キズナオス草を取りに行ったシュウ達四人は、ハリアの村の近くの山に来ていた。
「うわー……」
山の頂上から見る景色を見て、リナサは声を漏らしていた。遠くまで続く平原、そしてちらほら見える湖。空には雲と鳥しか存在していない。
「シェラールより自然がたくさん」
「リナサちゃんはシェラールから出たことないんだっけ」
「うん。お兄ちゃんに会いに来た時が初めて。それまではずっとシェラールの中で働いていた」
「私達は何度もこの場所に来たんですが、やっぱり初めての人がここに来ると感動するんですね」
「特に都会の人だと皆そうだよ。ビルや車なんてここじゃあ滅多にないし」
そんな会話をしながら、シュウ達はキズナオス草を探していた。しばらくすると、クリムは何かの気配を感じ取った。
「モンスターがいますね」
「どうする? 追い払う?」
「だね。戦うだけ無駄だし」
その時、シュウ達の目の前に黒い大型の狼が現れた。それを見て、シュガーは驚くリナサにこう言った。
「ブラックウルフだよ。この辺じゃあ群れを成して生息している大型狼のモンスターだよ」
「でも……ちょっと怖い……」
シュガーは察した。リナサはいつもは人と戦っているせいか、本能で動くモンスターとの相手はしたことがないのだと。

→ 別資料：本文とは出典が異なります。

-- ==== Sys2Proof/Laws/StayRings.lean ====
section
/-! SUPPORT. What the operations of Machine/Rings.lean leave alone (Laws/Stays.lean). -/

set_option linter.unusedTactic false
set_option linter.unreachableTactic false
set_option linter.unusedVariables false

namespace Sys2Proof.Machine

variable {α : Type} {π : State → α} {r0 s : State}

theorem breakSide_stays (hπ : AllFree π 1073741824) (r : Nat) (hF : Stays π r0 s) :
    Stays π r0 (breakSide r s) := by
  unfold breakSide
  try dsimp only
  with_reducible repeat' first
    | assumption | apply Stays.ite | simp only [Stays.mk_datum (hπ.sub (by decide))]

theorem wrapRing_stays (hπ : AllFree π 138514268170) (r : Nat) (hF : Stays π r0 s) :
    Stays π r0 (wrapRing r s) := by
  unfold wrapRing
  try dsimp only
  with_reducible repeat' first
    | assumption | intro _ | apply Stays.ite | apply onLink_stays (hπ.sub (by decide))
    | apply logHap_stays (hπ.sub (by decide)) | apply raiseRing_stays (hπ.sub (by decide))
    | apply countRing_stays (hπ.sub (by decide)) | apply breakSide_stays (hπ.sub (by decide))
    | split

theorem linkDown_stays (hπ : AllFree π 138514268170) (r : Nat) (hF : Stays π r0 s) :
    Stays π r0 (linkDown r s) := by
  unfold linkDown
  try dsimp only
  with_reducible repeat' first
    | assumption | intro _ | apply Stays.ite | apply wrapRing_stays (hπ.sub (by decide))
    | apply onLink_stays (hπ.sub (by decide)) | apply raiseRing_stays (hπ.sub (by decide))
    | apply countRing_stays (hπ.sub (by decide)) | apply breakSide_stays (hπ.sub (by decide))

theorem forwardAt_stays (hπ : AllFree π 137438953480) (r soc : Nat) (hF : Stays π r0 s) :
    Stays π r0 (forwardAt r soc s).2 := by
  unfold forwardAt
  try dsimp only
  with_reducible repeat' first
    | assumption | intro _ | apply Stays.ite | apply countRing_stays (hπ.sub (by decide))
    | apply incMod_stays (hπ.sub (by decide)) | apply onLink_stays (hπ.sub (by decide))
    | refine Stays.of_snd (by assumption) ?_ | refine Stays.of_fst (by assumption) ?_ | simp only [id_eq]
    | split | dsimp only

theorem probeReturn_stays (hπ : AllFree π 137439477768) (h : List Byte) (hF : Stays π r0 s) :
    Stays π r0 (probeReturn h s) := by
  unfold probeReturn
  try dsimp only
  with_reducible repeat' first
    | assumption | intro _ | apply Stays.ite | apply raiseRing_stays (hπ.sub (by decide))
    | apply onLink_stays (hπ.sub (by decide)) | split

theorem takeHeader_stays (hπ : AllFree π 137439477768) (r : Nat) (h : List Byte) (hF : Stays π r0 s) :
    Stays π r0 (takeHeader r h s) := by
  unfold takeHeader
  try dsimp only
  with_reducible repeat' first
    | assumption | intro _ | apply Stays.ite | apply onLink_stays (hπ.sub (by decide))
    | apply countRing_stays (hπ.sub (by decide)) | apply forwardAt_stays (hπ.sub (by decide))
    | apply probeReturn_stays (hπ.sub (by decide)) | refine Stays.of_snd (by assumption) ?_
    | split | dsimp only

theorem execCellHeader_stays (hπ : AllFree π 137439477768) (r : Fin 2) (hdr : List Byte) (hF : Stays π r0 s) :
    ∃ s1, execCellHeader r hdr s = .next s1 ∧ Stays π r0 s1 := by
  refine ⟨_, rfl, ?_⟩
  try dsimp only
  with_reducible repeat' first
    | assumption | apply Stays.ite | apply takeHeader_stays (hπ.sub (by decide))
    | apply countRing_stays (hπ.sub (by decide)) | split

theorem takeCell_stays (hπ : AllFree π 137440526410) (r : Nat) (x : RxCell) (c : List Byte) (hF : Stays π r0 s) :
    Stays π r0 (takeCell r x c s) := by
  unfold takeCell
  try dsimp only
  with_reducible repeat' first
    | assumption | apply incMod_stays (hπ.sub (by decide)) | apply takeData_stays (hπ.sub (by decide))
    | apply takeEntries_stays (hπ.sub (by decide)) | apply takeOpen_stays (hπ.sub (by decide))
    | split

theorem takeDatum_stays (hπ : AllFree π 137438953472) (r : Nat) (x : RxCell) (c : List Byte) (bad : Bool) (hF : Stays π r0 s) :
    Stays π r0 (takeDatum r x c bad s) := by
  unfold takeDatum
  try dsimp only
  with_reducible repeat' first
    | assumption | simp only [Stays.mk_rings (hπ.sub (by decide))]

theorem codeErrors_stays (hπ : AllFree π 137438953480) (r n : Nat) (hF : Stays π r0 s) :
    Stays π r0 (codeErrors r n s) := by
  unfold codeErrors
  try dsimp only
  with_reducible repeat' first
    | assumption | intro _ | apply Stays.ite | apply onLink_stays (hπ.sub (by decide))
    | apply wrf_stays (hπ.sub (by decide))

theorem execCellEnd_stays (hπ : AllFree π 137440526410) (r : Fin 2) (body : List Byte) (errs : Nat) (bad : Bool) (hF : Stays π r0 s) :
    ∃ s1, execCellEnd r body errs bad s = .next s1 ∧ Stays π r0 s1 := by
  refine ⟨_, rfl, ?_⟩
  try dsimp only
  with_reducible repeat' first
    | assumption | intro _ | apply Stays.ite | apply codeErrors_stays (hπ.sub (by decide))
    | apply onLink_stays (hπ.sub (by decide)) | apply countRing_stays (hπ.sub (by decide))
    | apply incMod_stays (hπ.sub (by decide)) | apply takeDatum_stays (hπ.sub (by decide))
    | apply takeCell_stays (hπ.sub (by decide)) | split

theorem execCellSend_stays (hπ : AllFree π 137439477835) (r : Fin 2) (hF : Stays π r0 s) :
    ∃ s1, execCellSend r s = .next s1 ∧ Stays π r0 s1 := by
  refine ⟨_, rfl, ?_⟩
  try dsimp only
  with_reducible repeat' first
    | assumption | intro _ | apply Stays.ite | apply upto_stays (hπ.sub (by decide))
    | apply sendLocal_stays (hπ.sub (by decide)) | apply onLink_stays (hπ.sub (by decide))
    | apply sendCtl_stays (hπ.sub (by decide)) | apply sendCell_stays (hπ.sub (by decide))
    | refine Stays.of_snd (by assumption) ?_ | split | dsimp only

theorem execSyncGained_stays (hπ : AllFree π 137438953472) (r : Fin 2) (hF : Stays π r0 s) :
    ∃ s1, execSyncGained r s = .next s1 ∧ Stays π r0 s1 := by
  refine ⟨_, rfl, ?_⟩
  try dsimp only
  with_reducible repeat' first
    | assumption | intro _ | apply Stays.ite | apply onLink_stays (hπ.sub (by decide))
    | split

theorem cutCell_stays (hπ : AllFree π 137438953480) (r : Nat) (hF : Stays π r0 s) :
    Stays π r0 (cutCell r s) := by
  unfold cutCell
  try dsimp only
  with_reducible repeat' first
    | assumption | intro _ | apply Stays.ite | apply countRing_stays (hπ.sub (by decide))
    | apply onLink_stays (hπ.sub (by decide)) | split
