theorem execCleanTime_stays (hπ : AllFree π 4398046511105) (r : Fin 4) (hF : Stays π r0 s) :
    ∃ s1, execCleanTime r s = .next s1 ∧ Stays π r0 s1 := by
  refine ⟨_, rfl, ?_⟩
  try dsimp only
  with_reducible repeat' first
    | assumption | intro _ | apply Stays.ite | apply onRail_stays (hπ.sub (by decide))
    | apply upto_stays (hπ.sub (by decide)) | split

theorem execVset_stays (hπ : AllFree π 83562884235273) (m : Master) (r : Fin 4) (v : Word) (hF : Stays π r0 s) :
    ∃ s1, execVset m r v s = .next s1 ∧ Stays π r0 s1 := by
  refine ⟨_, rfl, ?_⟩
  try dsimp only
  with_reducible repeat' first
    | assumption | intro _ | apply byBus_stays (hπ.sub (by decide)) | apply writeVset_stays (hπ.sub (by decide))

theorem execRingCommand_stays (hπ : AllFree π 30924110037002) (r : Fin 4) (hF : Stays π r0 s) :
    ∃ s1, execRingCommand r s = .next s1 ∧ Stays π r0 s1 := by
  refine ⟨_, rfl, ?_⟩
  try dsimp only
  with_reducible repeat' first
    | assumption | intro _ | apply Stays.ite | apply streamTake_stays (hπ.sub (by decide))
    | apply onRail_stays (hπ.sub (by decide)) | apply railCommand_stays (hπ.sub (by decide))
    | apply railDisable_stays (hπ.sub (by decide)) | apply railEnable_stays (hπ.sub (by decide))
    | refine Stays.of_snd (by assumption) ?_ | split | dsimp only

theorem execCmdLost_stays (hπ : AllFree π 13194140057609) (r : Fin 4) (hF : Stays π r0 s) :
    ∃ s1, execCmdLost r s = .next s1 ∧ Stays π r0 s1 := by
  refine ⟨_, rfl, ?_⟩
  try dsimp only
  with_reducible repeat' first
    | assumption | intro _ | apply Stays.ite | apply upto_stays (hπ.sub (by decide))
    | apply raiseReg_stays (hπ.sub (by decide)) | apply onRail_stays (hπ.sub (by decide))
    | apply takeTarget_stays (hπ.sub (by decide)) | split

theorem execCapture_stays (hπ : AllFree π 101155415261195) (m : Master) (hF : Stays π r0 s) :
    ∃ s1, execCapture m s = .next s1 ∧ Stays π r0 s1 := by
  refine ⟨_, rfl, ?_⟩
  try dsimp only
  with_reducible repeat' first
    | assumption | intro _ | apply byBus_stays (hπ.sub (by decide)) | apply writeReg_stays (hπ.sub (by decide))

theorem execMonumentWritten_stays (hπ : AllFree π 237494512123976)  (hF : Stays π r0 s) :
    ∃ s1, execMonumentWritten s = .next s1 ∧ Stays π r0 s1 := by
  refine ⟨_, rfl, ?_⟩
  try dsimp only
  with_reducible repeat' first
    | assumption | apply nvStores_stays (hπ.sub (by decide)) | apply raiseReg_stays (hπ.sub (by decide))
    | simp only [Stays.mk_monument (hπ.sub (by decide))] | split

end Sys2Proof.Machine
end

「大丈夫だよ。シュウ君とクリムちゃんが追い払うから」
「大丈夫なの?」
「うん。あの程度の相手なら二人で上等だよ」
その時、シュウとクリムはブラックウルフの前に立った。
「俺達とやるつもりか?」
「後悔しませんね?」
二人から放たれるオーラを感じ、ブラックウルフの群れは悲鳴を上げながら逃げて行った。
「ね」
それを見て、シュガーはリナサに笑顔でこう言った。この光景を見ていたリナサは思った。やっぱりお兄ちゃんとクリムお姉ちゃんは強い人なんだって。